### WHAT YOU ARE ASKED TO DO:
Copy each line of the data beneath in which the word "concord" appears.

BEGIN EXERCISE MATERIALS

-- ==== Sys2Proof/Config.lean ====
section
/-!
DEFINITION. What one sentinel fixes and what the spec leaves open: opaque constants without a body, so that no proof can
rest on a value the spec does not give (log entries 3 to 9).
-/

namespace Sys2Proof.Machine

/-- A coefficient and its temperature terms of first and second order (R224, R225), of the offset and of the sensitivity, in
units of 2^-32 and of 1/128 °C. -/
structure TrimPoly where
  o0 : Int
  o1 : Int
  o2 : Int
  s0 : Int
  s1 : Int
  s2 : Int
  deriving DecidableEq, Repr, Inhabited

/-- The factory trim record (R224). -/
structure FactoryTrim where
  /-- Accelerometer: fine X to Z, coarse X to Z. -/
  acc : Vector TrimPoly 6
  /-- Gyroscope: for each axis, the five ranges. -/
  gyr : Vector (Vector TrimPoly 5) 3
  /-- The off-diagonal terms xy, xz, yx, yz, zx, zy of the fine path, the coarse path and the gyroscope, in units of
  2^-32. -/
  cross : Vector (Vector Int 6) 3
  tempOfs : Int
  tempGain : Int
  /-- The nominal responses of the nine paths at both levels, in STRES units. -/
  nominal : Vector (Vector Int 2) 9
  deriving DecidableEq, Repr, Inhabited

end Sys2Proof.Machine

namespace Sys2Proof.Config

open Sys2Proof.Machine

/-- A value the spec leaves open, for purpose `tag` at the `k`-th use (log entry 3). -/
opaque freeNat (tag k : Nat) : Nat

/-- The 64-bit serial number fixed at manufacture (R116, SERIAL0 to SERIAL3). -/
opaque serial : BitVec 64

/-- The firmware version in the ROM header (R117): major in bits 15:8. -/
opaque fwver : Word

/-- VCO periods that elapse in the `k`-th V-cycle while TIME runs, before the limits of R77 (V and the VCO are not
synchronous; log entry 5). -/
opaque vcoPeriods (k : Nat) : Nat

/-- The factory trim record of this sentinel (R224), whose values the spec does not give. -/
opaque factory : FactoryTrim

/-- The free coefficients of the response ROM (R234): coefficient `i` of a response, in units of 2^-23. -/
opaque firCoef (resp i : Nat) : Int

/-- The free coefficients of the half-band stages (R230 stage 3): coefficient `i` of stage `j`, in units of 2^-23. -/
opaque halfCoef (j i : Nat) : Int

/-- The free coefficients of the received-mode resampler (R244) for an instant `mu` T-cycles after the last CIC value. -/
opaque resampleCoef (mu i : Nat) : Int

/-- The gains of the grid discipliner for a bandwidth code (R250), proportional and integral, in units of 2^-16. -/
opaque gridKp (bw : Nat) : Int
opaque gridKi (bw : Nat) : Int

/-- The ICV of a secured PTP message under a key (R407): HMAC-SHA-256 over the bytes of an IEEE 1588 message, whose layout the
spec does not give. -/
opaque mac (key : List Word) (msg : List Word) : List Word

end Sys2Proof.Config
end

END EXERCISE MATERIALS
BEGIN EXERCISE MATERIALS

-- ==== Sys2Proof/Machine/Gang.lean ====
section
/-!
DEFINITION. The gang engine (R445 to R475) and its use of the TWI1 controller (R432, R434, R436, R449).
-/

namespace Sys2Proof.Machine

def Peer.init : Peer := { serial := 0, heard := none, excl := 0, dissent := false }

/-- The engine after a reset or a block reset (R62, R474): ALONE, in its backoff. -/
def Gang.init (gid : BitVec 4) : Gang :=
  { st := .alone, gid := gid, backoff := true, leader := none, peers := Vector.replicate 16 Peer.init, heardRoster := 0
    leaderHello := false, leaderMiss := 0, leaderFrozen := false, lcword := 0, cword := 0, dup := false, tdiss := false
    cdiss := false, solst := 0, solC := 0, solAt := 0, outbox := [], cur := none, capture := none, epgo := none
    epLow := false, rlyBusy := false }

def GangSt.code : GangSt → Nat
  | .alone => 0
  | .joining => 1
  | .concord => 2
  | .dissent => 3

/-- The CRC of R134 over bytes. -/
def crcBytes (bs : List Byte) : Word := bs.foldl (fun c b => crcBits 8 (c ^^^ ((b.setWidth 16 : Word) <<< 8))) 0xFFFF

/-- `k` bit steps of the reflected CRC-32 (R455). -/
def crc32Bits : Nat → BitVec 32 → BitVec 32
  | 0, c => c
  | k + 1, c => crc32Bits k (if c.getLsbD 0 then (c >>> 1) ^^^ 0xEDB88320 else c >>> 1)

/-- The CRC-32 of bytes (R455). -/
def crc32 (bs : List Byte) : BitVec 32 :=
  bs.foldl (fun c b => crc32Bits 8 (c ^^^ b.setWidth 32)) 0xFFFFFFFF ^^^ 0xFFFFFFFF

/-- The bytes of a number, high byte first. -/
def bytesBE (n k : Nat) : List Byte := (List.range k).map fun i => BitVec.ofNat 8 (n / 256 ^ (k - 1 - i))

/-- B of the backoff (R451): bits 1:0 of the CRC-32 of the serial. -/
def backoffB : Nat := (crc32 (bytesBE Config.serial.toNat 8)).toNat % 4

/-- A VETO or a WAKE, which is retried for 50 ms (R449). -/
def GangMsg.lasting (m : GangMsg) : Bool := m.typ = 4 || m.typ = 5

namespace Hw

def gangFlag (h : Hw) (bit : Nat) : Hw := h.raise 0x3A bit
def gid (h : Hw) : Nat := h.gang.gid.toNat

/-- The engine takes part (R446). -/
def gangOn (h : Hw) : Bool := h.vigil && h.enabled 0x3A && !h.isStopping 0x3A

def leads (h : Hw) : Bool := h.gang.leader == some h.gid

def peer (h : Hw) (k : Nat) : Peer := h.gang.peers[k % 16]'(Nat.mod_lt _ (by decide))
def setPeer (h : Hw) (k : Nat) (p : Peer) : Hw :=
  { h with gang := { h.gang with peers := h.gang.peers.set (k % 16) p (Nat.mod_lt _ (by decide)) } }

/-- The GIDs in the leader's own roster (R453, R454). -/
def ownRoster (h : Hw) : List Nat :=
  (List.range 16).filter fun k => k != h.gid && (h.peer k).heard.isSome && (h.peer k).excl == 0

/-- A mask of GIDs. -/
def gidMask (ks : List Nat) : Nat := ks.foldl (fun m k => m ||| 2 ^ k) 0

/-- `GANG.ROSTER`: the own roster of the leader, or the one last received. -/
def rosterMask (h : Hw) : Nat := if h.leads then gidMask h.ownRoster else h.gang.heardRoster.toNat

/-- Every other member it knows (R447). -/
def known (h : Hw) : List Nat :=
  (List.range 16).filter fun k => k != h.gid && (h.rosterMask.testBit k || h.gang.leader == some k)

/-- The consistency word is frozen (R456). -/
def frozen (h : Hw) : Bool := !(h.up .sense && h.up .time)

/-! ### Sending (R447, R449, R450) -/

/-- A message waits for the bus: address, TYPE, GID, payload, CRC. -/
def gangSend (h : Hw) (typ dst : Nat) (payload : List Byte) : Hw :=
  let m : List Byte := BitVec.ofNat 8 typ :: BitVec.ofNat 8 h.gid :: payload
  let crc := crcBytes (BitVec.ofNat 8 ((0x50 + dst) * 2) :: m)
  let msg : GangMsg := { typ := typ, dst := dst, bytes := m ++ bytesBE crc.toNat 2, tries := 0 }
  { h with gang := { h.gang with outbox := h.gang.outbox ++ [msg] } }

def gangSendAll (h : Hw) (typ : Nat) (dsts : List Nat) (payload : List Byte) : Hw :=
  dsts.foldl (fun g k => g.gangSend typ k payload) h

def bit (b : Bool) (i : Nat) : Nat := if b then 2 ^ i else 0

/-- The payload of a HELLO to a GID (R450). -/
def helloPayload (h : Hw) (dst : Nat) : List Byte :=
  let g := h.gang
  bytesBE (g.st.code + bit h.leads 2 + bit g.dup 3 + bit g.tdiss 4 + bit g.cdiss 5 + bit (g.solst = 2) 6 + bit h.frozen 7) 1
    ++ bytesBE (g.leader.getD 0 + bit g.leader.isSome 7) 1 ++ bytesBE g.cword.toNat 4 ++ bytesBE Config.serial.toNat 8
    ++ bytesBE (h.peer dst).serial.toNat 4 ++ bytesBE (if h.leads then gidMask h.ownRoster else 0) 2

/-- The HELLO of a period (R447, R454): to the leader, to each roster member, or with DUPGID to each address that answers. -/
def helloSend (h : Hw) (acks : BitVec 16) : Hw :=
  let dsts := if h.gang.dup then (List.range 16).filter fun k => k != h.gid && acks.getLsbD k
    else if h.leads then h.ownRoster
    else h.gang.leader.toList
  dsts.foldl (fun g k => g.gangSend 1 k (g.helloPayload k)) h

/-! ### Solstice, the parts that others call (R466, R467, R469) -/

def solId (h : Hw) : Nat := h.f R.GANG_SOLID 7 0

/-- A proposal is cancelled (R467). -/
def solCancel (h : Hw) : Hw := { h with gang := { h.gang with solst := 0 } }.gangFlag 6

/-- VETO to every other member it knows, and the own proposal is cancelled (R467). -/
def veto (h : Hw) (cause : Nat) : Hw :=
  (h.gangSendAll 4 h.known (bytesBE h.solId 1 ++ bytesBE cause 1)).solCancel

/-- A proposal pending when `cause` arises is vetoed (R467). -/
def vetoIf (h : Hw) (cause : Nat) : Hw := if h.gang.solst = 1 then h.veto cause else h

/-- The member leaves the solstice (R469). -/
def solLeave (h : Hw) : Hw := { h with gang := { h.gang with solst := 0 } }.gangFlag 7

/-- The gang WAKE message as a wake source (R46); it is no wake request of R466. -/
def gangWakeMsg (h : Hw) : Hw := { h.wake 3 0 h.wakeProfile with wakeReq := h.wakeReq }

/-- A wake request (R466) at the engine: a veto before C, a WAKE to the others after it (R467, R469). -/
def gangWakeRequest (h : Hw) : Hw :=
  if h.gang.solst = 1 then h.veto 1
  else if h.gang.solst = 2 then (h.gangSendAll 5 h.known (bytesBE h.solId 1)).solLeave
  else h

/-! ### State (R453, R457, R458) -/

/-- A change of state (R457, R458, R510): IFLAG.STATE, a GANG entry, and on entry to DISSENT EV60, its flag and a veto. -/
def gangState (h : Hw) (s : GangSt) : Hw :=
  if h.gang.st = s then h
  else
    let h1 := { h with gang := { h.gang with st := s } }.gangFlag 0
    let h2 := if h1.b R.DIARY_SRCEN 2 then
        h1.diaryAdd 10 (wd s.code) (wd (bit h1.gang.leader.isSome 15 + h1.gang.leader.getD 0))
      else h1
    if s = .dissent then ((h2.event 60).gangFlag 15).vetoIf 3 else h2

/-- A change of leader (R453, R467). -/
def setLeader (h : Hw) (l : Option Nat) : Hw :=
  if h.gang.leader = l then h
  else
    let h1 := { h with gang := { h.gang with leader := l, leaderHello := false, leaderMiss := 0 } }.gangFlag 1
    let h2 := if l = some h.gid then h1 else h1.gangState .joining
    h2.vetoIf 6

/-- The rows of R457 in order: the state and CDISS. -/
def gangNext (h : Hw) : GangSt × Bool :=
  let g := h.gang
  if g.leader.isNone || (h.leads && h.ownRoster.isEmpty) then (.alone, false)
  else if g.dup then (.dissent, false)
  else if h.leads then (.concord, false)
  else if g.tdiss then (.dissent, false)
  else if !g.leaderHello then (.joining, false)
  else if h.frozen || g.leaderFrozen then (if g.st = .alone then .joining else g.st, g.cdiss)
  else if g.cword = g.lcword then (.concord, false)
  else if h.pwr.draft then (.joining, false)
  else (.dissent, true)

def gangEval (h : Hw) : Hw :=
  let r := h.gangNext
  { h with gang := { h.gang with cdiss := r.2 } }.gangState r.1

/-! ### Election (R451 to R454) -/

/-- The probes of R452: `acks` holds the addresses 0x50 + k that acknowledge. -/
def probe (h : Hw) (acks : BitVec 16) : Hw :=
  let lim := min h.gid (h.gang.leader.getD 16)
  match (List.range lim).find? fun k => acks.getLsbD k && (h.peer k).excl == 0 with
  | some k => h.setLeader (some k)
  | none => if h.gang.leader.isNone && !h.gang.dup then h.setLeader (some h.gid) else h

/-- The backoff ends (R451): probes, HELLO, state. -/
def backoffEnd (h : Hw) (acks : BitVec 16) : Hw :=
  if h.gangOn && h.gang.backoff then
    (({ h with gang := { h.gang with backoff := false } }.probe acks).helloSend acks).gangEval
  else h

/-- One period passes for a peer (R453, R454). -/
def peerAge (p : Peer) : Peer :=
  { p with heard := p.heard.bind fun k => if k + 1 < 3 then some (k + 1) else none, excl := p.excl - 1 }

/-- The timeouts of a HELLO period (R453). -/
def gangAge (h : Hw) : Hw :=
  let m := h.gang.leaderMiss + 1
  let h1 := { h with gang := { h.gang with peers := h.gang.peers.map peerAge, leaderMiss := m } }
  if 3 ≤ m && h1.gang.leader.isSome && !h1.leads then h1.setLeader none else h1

END EXERCISE MATERIALS
BEGIN EXERCISE MATERIALS

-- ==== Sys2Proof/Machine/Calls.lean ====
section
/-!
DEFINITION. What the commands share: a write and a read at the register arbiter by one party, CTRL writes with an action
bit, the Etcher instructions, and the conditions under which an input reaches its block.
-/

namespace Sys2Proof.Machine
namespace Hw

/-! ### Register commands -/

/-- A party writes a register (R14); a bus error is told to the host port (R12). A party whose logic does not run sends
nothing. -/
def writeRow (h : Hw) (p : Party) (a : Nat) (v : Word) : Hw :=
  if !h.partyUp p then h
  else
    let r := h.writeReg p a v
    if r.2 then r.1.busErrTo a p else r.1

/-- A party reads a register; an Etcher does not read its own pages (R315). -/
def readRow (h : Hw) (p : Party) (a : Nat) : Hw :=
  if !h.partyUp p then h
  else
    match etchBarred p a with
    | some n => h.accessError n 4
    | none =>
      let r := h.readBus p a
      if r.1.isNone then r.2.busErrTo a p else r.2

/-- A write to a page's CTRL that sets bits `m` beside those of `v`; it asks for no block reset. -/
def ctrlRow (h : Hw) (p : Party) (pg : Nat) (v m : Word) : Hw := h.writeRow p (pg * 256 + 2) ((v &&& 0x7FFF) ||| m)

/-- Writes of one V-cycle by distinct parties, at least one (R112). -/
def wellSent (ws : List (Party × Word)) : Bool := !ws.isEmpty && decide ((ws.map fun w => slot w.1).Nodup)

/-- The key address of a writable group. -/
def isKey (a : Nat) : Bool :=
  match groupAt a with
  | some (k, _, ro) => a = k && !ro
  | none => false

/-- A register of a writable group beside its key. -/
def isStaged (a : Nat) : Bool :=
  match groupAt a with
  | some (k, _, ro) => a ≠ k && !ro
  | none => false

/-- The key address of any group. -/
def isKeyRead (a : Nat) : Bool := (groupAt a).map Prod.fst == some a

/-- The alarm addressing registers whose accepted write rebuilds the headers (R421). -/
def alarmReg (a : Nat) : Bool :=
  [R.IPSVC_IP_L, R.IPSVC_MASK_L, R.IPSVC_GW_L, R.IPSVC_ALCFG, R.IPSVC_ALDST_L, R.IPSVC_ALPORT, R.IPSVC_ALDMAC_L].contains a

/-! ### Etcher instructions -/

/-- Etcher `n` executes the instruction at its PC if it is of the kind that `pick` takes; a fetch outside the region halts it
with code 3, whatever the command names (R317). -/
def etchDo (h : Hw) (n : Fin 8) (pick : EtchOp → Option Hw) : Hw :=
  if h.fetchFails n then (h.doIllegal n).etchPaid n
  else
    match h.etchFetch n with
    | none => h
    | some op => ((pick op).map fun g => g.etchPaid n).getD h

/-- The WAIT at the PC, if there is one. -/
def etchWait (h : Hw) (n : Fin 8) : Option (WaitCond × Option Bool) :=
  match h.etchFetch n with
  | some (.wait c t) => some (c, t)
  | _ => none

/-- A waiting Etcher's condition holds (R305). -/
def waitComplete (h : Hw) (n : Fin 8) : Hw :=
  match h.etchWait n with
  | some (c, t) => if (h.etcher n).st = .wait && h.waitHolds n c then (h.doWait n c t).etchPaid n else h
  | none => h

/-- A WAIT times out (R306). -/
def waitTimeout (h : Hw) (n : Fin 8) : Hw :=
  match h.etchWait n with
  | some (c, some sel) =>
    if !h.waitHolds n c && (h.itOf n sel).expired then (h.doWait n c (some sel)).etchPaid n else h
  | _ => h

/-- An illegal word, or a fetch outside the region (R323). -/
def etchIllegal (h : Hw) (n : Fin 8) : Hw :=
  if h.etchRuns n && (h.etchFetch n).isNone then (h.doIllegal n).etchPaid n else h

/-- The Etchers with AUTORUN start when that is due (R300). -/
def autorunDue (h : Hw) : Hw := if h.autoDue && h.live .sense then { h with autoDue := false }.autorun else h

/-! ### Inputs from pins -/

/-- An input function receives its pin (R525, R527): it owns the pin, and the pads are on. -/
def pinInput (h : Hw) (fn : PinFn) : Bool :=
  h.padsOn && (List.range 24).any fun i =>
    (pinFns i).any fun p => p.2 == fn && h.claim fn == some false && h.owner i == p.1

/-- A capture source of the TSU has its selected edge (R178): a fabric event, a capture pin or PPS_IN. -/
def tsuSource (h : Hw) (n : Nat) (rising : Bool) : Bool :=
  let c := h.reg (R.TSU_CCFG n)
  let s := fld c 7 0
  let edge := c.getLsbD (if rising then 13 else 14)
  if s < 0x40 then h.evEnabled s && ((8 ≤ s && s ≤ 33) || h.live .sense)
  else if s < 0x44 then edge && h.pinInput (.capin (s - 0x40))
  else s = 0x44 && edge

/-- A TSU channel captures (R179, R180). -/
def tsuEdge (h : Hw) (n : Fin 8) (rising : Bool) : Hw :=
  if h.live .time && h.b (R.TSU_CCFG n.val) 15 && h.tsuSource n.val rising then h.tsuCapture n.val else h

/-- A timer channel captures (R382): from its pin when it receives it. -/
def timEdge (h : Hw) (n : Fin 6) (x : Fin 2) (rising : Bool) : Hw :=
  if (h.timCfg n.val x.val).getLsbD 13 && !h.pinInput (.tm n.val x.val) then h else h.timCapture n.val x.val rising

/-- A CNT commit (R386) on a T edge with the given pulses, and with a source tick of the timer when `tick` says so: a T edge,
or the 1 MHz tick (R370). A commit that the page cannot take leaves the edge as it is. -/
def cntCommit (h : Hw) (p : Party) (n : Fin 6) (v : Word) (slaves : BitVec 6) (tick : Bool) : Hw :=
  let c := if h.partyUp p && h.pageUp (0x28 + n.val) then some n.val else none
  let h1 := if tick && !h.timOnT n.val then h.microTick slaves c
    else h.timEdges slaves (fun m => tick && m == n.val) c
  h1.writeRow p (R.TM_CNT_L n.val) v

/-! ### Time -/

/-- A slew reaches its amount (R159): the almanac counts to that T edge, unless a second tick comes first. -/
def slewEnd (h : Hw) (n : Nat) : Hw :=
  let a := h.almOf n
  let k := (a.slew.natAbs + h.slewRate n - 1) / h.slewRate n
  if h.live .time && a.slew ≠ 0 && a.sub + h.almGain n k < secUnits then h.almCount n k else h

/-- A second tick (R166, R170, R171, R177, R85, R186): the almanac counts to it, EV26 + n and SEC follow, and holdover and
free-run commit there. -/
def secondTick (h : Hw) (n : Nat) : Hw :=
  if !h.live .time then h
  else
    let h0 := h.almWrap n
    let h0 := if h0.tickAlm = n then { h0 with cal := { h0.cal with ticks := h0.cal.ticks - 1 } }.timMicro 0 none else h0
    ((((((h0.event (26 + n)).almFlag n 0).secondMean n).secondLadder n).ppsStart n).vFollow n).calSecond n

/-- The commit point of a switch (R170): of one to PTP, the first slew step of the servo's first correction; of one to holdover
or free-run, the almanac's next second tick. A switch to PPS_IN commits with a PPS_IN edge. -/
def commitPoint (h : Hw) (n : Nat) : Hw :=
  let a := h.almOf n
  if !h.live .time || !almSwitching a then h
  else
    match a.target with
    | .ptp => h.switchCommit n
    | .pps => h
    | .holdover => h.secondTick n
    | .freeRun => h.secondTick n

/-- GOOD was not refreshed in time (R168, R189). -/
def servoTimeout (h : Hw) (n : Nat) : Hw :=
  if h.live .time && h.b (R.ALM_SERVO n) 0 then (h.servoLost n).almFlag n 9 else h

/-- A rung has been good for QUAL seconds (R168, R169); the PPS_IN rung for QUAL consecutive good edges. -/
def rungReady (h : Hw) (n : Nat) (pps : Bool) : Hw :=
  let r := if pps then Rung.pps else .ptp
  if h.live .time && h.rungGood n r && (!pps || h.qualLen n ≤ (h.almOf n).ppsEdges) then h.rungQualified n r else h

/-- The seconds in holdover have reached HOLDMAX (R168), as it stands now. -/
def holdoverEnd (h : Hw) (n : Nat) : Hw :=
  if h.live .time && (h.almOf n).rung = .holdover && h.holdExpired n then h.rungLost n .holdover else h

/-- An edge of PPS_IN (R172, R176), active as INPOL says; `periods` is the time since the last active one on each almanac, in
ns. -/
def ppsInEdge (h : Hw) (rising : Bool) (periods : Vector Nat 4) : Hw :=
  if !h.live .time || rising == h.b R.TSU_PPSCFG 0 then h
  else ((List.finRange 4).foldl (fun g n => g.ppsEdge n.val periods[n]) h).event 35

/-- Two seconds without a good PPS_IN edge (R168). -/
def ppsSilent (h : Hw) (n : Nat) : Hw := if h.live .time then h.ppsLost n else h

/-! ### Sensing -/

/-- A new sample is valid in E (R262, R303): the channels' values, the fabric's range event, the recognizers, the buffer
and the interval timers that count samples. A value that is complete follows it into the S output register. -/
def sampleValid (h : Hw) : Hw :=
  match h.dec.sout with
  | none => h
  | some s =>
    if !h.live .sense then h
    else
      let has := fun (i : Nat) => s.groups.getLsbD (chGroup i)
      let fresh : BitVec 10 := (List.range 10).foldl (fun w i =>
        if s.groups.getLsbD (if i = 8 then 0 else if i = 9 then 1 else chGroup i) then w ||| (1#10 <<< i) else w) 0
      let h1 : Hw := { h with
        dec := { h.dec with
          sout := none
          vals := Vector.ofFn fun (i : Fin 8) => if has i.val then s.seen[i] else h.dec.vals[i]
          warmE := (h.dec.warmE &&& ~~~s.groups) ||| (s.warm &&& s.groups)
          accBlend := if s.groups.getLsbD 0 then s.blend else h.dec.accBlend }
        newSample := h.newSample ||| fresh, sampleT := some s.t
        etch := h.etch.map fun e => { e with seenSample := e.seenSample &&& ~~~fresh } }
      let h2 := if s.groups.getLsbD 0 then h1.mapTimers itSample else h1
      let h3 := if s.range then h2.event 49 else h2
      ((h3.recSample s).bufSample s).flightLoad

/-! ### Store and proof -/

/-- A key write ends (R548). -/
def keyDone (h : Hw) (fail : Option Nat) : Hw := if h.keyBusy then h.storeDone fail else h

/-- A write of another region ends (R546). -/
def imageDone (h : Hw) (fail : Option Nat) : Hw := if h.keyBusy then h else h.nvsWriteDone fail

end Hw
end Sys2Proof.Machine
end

END EXERCISE MATERIALS

### TASK RESPONSE:
  | .concord => 2
  else if h.leads then (.concord, false)
  else if g.cword = g.lcword then (.concord, false)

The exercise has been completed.